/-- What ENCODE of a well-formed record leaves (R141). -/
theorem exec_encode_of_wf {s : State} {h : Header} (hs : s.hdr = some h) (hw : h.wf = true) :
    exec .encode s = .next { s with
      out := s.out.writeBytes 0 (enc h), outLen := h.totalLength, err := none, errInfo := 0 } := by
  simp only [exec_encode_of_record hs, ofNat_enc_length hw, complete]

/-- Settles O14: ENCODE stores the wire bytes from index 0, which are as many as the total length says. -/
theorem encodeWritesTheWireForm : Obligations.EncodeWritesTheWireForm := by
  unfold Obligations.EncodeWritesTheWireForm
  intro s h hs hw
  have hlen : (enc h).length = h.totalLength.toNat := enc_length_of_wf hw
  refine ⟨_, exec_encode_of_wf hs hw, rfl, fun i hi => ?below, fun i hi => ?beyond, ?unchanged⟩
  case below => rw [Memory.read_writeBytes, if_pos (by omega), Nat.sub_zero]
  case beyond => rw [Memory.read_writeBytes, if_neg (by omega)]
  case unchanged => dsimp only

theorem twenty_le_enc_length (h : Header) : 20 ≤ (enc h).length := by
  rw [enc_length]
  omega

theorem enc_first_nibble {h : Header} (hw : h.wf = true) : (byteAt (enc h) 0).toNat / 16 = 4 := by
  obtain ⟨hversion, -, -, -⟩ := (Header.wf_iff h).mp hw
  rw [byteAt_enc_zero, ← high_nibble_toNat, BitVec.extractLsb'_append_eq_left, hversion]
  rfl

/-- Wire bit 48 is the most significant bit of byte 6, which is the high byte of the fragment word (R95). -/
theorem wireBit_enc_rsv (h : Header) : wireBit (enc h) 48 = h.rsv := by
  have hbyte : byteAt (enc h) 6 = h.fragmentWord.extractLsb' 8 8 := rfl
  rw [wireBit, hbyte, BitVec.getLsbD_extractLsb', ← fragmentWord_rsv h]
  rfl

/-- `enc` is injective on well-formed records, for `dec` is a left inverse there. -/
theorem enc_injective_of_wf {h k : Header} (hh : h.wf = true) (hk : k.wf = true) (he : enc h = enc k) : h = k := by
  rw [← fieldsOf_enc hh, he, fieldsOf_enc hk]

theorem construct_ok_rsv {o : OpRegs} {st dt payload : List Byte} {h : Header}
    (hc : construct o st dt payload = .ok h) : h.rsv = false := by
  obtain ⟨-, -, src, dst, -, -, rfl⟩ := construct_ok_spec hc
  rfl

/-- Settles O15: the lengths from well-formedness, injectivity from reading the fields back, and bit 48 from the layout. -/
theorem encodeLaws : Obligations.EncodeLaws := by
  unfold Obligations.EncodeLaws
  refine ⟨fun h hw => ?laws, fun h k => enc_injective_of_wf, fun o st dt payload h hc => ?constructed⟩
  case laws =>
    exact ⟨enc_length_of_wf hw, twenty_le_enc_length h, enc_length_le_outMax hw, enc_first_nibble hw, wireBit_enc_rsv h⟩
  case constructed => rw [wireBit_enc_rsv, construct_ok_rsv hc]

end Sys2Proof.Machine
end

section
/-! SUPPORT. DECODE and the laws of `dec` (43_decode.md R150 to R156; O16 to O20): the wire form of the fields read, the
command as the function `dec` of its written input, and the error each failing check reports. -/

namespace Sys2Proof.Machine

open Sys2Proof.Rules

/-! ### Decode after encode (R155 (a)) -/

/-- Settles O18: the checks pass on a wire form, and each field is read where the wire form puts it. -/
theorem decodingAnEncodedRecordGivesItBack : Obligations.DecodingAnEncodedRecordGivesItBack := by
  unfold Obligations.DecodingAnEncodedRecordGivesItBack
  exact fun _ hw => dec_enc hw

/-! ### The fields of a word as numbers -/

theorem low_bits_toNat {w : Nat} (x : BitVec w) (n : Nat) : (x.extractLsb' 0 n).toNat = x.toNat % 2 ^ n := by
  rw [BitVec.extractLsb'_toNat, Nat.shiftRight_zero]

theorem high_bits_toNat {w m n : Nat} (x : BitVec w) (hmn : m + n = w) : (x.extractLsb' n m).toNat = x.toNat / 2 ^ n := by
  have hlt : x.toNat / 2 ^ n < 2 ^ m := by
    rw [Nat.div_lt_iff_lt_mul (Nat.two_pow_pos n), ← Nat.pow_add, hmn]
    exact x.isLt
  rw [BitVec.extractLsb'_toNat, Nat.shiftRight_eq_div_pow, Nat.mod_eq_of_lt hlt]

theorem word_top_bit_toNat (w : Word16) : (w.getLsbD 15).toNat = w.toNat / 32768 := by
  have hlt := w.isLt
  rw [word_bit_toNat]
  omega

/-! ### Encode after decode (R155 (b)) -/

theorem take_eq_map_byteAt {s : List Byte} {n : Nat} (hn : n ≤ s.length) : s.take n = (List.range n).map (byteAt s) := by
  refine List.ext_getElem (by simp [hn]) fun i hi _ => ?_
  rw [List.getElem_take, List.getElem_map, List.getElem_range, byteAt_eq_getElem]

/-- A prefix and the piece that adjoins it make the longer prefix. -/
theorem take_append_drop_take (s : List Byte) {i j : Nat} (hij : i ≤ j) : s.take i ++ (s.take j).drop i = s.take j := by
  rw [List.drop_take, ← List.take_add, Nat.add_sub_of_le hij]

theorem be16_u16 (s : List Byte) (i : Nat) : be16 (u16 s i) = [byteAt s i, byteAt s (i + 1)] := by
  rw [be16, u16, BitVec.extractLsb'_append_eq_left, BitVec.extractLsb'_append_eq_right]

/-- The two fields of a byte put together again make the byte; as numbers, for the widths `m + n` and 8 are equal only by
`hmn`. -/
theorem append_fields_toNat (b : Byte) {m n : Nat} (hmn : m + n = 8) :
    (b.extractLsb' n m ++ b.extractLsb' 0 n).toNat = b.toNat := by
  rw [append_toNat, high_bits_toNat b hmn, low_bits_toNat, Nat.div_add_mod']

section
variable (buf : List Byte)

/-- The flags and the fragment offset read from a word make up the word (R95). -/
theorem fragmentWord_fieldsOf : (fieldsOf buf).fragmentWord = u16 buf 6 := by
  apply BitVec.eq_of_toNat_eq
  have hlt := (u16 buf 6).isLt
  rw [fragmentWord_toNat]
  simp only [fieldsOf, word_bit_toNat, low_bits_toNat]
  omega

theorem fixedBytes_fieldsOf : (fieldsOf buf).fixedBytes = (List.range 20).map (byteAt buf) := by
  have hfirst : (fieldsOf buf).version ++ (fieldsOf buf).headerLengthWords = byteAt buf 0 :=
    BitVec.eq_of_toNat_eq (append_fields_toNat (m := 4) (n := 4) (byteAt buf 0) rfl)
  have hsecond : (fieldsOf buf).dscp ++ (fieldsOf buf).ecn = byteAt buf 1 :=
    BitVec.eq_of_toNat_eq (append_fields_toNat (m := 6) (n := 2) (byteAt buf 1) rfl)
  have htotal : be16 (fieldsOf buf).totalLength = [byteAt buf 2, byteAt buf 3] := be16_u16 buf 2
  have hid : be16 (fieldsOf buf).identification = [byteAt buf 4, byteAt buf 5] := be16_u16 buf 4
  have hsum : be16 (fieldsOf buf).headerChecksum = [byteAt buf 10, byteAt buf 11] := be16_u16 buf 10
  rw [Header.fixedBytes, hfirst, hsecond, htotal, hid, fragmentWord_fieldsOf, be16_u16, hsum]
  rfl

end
...
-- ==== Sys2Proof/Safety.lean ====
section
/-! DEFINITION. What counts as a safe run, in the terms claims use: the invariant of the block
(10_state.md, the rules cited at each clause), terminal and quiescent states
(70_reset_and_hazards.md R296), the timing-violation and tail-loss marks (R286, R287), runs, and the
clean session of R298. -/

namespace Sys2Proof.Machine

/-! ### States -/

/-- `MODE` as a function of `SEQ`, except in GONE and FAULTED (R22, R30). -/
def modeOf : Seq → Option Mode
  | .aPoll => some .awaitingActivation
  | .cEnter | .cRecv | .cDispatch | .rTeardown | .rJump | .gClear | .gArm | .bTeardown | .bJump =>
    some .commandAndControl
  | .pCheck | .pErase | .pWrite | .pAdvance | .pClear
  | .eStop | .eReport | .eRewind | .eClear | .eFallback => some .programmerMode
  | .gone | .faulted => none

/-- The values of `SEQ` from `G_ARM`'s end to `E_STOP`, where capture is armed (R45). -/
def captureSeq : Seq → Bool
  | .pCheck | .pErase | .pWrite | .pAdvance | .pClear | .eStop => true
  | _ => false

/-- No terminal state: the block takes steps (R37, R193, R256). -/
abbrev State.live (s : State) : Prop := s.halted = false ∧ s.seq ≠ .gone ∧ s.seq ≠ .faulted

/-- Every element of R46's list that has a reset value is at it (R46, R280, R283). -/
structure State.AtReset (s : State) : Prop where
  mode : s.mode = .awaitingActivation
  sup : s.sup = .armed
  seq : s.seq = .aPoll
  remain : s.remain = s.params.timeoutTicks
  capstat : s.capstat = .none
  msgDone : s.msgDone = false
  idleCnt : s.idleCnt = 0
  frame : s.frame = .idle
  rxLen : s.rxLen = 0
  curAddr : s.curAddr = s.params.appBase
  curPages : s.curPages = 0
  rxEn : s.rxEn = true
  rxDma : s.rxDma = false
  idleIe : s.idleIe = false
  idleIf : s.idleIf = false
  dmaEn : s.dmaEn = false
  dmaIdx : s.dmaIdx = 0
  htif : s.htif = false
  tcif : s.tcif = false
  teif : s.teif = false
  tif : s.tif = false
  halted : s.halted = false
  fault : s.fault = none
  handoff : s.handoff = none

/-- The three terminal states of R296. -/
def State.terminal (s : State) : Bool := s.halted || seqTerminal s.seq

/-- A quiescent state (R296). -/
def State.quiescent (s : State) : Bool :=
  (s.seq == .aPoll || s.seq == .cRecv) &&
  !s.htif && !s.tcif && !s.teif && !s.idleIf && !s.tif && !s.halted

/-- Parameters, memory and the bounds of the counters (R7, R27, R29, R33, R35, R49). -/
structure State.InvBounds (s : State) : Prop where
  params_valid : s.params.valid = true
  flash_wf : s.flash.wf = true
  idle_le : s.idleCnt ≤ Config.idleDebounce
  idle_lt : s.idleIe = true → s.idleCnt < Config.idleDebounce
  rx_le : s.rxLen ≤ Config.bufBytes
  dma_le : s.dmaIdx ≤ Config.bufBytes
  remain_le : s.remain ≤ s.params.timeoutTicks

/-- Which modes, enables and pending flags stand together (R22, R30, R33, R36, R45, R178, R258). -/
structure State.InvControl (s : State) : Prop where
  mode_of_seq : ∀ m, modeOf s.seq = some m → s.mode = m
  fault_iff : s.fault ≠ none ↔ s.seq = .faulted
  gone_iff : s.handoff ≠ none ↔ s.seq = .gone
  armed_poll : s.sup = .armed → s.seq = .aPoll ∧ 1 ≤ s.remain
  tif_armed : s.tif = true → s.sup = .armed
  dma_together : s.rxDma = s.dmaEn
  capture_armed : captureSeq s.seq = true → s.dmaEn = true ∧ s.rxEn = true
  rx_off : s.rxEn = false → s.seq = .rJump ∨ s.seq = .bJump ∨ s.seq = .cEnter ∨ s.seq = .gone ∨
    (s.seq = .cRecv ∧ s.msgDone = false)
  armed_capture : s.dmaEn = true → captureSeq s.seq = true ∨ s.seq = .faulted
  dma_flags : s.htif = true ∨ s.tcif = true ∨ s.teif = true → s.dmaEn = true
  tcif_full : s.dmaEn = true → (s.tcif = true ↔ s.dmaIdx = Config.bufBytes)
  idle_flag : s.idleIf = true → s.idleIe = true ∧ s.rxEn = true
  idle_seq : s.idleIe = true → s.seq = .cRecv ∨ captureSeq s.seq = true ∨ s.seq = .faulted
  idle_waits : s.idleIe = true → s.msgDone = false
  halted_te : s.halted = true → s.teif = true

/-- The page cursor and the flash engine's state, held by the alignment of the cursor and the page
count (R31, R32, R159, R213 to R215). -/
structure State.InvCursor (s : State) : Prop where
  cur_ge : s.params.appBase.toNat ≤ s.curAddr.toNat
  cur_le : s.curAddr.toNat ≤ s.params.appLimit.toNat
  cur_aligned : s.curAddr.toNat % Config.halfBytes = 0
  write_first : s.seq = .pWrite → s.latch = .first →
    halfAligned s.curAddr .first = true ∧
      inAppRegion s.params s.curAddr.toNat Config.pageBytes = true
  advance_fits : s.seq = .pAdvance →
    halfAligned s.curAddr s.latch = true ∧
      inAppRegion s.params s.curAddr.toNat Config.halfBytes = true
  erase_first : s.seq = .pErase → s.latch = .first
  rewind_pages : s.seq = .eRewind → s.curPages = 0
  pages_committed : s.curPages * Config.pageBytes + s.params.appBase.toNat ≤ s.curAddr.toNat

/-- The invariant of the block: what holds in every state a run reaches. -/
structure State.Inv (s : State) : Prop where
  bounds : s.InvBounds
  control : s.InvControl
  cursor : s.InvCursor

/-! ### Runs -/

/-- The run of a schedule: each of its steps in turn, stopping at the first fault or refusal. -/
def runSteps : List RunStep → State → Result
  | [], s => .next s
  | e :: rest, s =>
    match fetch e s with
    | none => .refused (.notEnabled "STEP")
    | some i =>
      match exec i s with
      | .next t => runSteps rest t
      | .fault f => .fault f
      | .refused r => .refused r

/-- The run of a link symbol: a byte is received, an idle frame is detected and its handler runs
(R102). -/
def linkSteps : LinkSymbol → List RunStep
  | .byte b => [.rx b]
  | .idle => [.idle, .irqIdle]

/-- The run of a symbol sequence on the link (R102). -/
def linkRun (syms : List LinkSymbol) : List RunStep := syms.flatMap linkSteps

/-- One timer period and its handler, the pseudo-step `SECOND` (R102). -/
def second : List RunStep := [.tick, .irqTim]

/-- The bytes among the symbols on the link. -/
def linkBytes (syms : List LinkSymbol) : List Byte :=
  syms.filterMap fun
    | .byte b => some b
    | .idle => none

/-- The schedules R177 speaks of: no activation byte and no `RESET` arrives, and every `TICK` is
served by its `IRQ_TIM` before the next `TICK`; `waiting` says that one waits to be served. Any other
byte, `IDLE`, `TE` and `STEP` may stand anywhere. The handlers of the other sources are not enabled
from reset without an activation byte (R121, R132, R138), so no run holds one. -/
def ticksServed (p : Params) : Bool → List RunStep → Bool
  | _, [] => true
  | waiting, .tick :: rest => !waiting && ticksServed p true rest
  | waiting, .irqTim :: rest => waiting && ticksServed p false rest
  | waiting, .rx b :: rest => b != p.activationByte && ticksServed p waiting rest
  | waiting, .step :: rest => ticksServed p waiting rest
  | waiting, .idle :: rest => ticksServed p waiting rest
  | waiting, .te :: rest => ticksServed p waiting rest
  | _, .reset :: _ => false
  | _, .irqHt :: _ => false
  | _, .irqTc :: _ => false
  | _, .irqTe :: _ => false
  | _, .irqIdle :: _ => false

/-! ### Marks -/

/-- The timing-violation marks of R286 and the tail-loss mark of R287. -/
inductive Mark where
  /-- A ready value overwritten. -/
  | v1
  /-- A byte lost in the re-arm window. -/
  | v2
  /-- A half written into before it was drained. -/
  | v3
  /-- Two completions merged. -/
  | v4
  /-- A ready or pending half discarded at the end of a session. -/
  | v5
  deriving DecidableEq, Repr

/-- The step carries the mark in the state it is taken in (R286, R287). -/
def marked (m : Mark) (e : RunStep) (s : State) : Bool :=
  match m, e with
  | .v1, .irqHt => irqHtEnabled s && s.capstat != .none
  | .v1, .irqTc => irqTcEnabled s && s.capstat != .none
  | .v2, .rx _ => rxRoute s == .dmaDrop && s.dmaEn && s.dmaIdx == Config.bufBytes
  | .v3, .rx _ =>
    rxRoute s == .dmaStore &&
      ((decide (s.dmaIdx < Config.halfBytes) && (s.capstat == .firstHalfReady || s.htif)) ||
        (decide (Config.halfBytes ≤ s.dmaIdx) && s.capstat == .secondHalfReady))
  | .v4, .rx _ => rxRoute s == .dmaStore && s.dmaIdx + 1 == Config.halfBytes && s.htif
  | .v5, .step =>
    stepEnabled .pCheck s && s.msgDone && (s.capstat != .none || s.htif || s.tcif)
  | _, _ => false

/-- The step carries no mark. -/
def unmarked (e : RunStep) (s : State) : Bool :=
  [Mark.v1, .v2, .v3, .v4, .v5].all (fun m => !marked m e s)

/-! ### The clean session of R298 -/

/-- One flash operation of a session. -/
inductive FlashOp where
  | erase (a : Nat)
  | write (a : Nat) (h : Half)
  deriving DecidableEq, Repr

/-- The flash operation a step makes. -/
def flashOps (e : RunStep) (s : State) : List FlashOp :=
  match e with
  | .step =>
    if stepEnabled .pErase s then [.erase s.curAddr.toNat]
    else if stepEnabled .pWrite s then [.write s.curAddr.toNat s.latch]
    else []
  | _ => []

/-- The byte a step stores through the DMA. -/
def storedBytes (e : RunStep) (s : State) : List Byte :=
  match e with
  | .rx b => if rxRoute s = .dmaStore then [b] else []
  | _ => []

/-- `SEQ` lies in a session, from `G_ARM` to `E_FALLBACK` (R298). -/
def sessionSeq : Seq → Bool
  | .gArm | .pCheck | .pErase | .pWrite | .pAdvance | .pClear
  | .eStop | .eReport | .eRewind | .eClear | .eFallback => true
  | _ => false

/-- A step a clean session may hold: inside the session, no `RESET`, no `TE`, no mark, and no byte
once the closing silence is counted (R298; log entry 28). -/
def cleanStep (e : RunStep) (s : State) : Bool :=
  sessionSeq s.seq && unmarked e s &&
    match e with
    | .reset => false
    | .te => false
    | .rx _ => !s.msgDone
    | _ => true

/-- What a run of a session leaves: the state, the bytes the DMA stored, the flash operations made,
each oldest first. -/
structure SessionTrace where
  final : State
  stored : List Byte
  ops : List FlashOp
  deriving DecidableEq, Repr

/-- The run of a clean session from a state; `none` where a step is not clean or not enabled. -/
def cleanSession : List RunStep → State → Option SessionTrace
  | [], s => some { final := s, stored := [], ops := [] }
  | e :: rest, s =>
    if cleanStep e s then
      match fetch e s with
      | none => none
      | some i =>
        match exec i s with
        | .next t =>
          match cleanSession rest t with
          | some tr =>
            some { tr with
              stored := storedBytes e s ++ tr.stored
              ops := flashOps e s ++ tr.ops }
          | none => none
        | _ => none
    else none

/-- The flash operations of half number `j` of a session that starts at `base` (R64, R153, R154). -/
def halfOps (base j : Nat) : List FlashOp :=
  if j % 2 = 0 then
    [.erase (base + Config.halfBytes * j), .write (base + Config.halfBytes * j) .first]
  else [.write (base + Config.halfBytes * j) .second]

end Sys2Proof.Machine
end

Task instructions: Could you set down, exactly as written, the lines above between the one holding "completions merged. -/" and the one holding "once the closing", inclusive, and nothing more?

Result of this exercise:
  /-- Two completions merged. -/
  | v4
  /-- A ready or pending half discarded at the end of a session. -/
  | v5
  deriving DecidableEq, Repr

/-- The step carries the mark in the state it is taken in (R286, R287). -/
def marked (m : Mark) (e : RunStep) (s : State) : Bool :=
  match m, e with
  | .v1, .irqHt => irqHtEnabled s && s.capstat != .none
  | .v1, .irqTc => irqTcEnabled s && s.capstat != .none
  | .v2, .rx _ => rxRoute s == .dmaDrop && s.dmaEn && s.dmaIdx == Config.bufBytes
  | .v3, .rx _ =>
    rxRoute s == .dmaStore &&
      ((decide (s.dmaIdx < Config.halfBytes) && (s.capstat == .firstHalfReady || s.htif)) ||
        (decide (Config.halfBytes ≤ s.dmaIdx) && s.capstat == .secondHalfReady))
  | .v4, .rx _ => rxRoute s == .dmaStore && s.dmaIdx + 1 == Config.halfBytes && s.htif
  | .v5, .step =>
    stepEnabled .pCheck s && s.msgDone && (s.capstat != .none || s.htif || s.tcif)
  | _, _ => false

/-- The step carries no mark. -/
def unmarked (e : RunStep) (s : State) : Bool :=
  [Mark.v1, .v2, .v3, .v4, .v5].all (fun m => !marked m e s)

/-! ### The clean session of R298 -/

/-- One flash operation of a session. -/
inductive FlashOp where
  | erase (a : Nat)
  | write (a : Nat) (h : Half)
  deriving DecidableEq, Repr

/-- The flash operation a step makes. -/
def flashOps (e : RunStep) (s : State) : List FlashOp :=
  match e with
  | .step =>
    if stepEnabled .pErase s then [.erase s.curAddr.toNat]
    else if stepEnabled .pWrite s then [.write s.curAddr.toNat s.latch]
    else []
  | _ => []

/-- The byte a step stores through the DMA. -/
def storedBytes (e : RunStep) (s : State) : List Byte :=
  match e with
  | .rx b => if rxRoute s = .dmaStore then [b] else []
  | _ => []

/-- `SEQ` lies in a session, from `G_ARM` to `E_FALLBACK` (R298). -/
def sessionSeq : Seq → Bool
  | .gArm | .pCheck | .pErase | .pWrite | .pAdvance | .pClear
  | .eStop | .eReport | .eRewind | .eClear | .eFallback => true
  | _ => false

/-- A step a clean session may hold: inside the session, no `RESET`, no `TE`, no mark, and no byte
once the closing silence is counted (R298; log entry 28). -/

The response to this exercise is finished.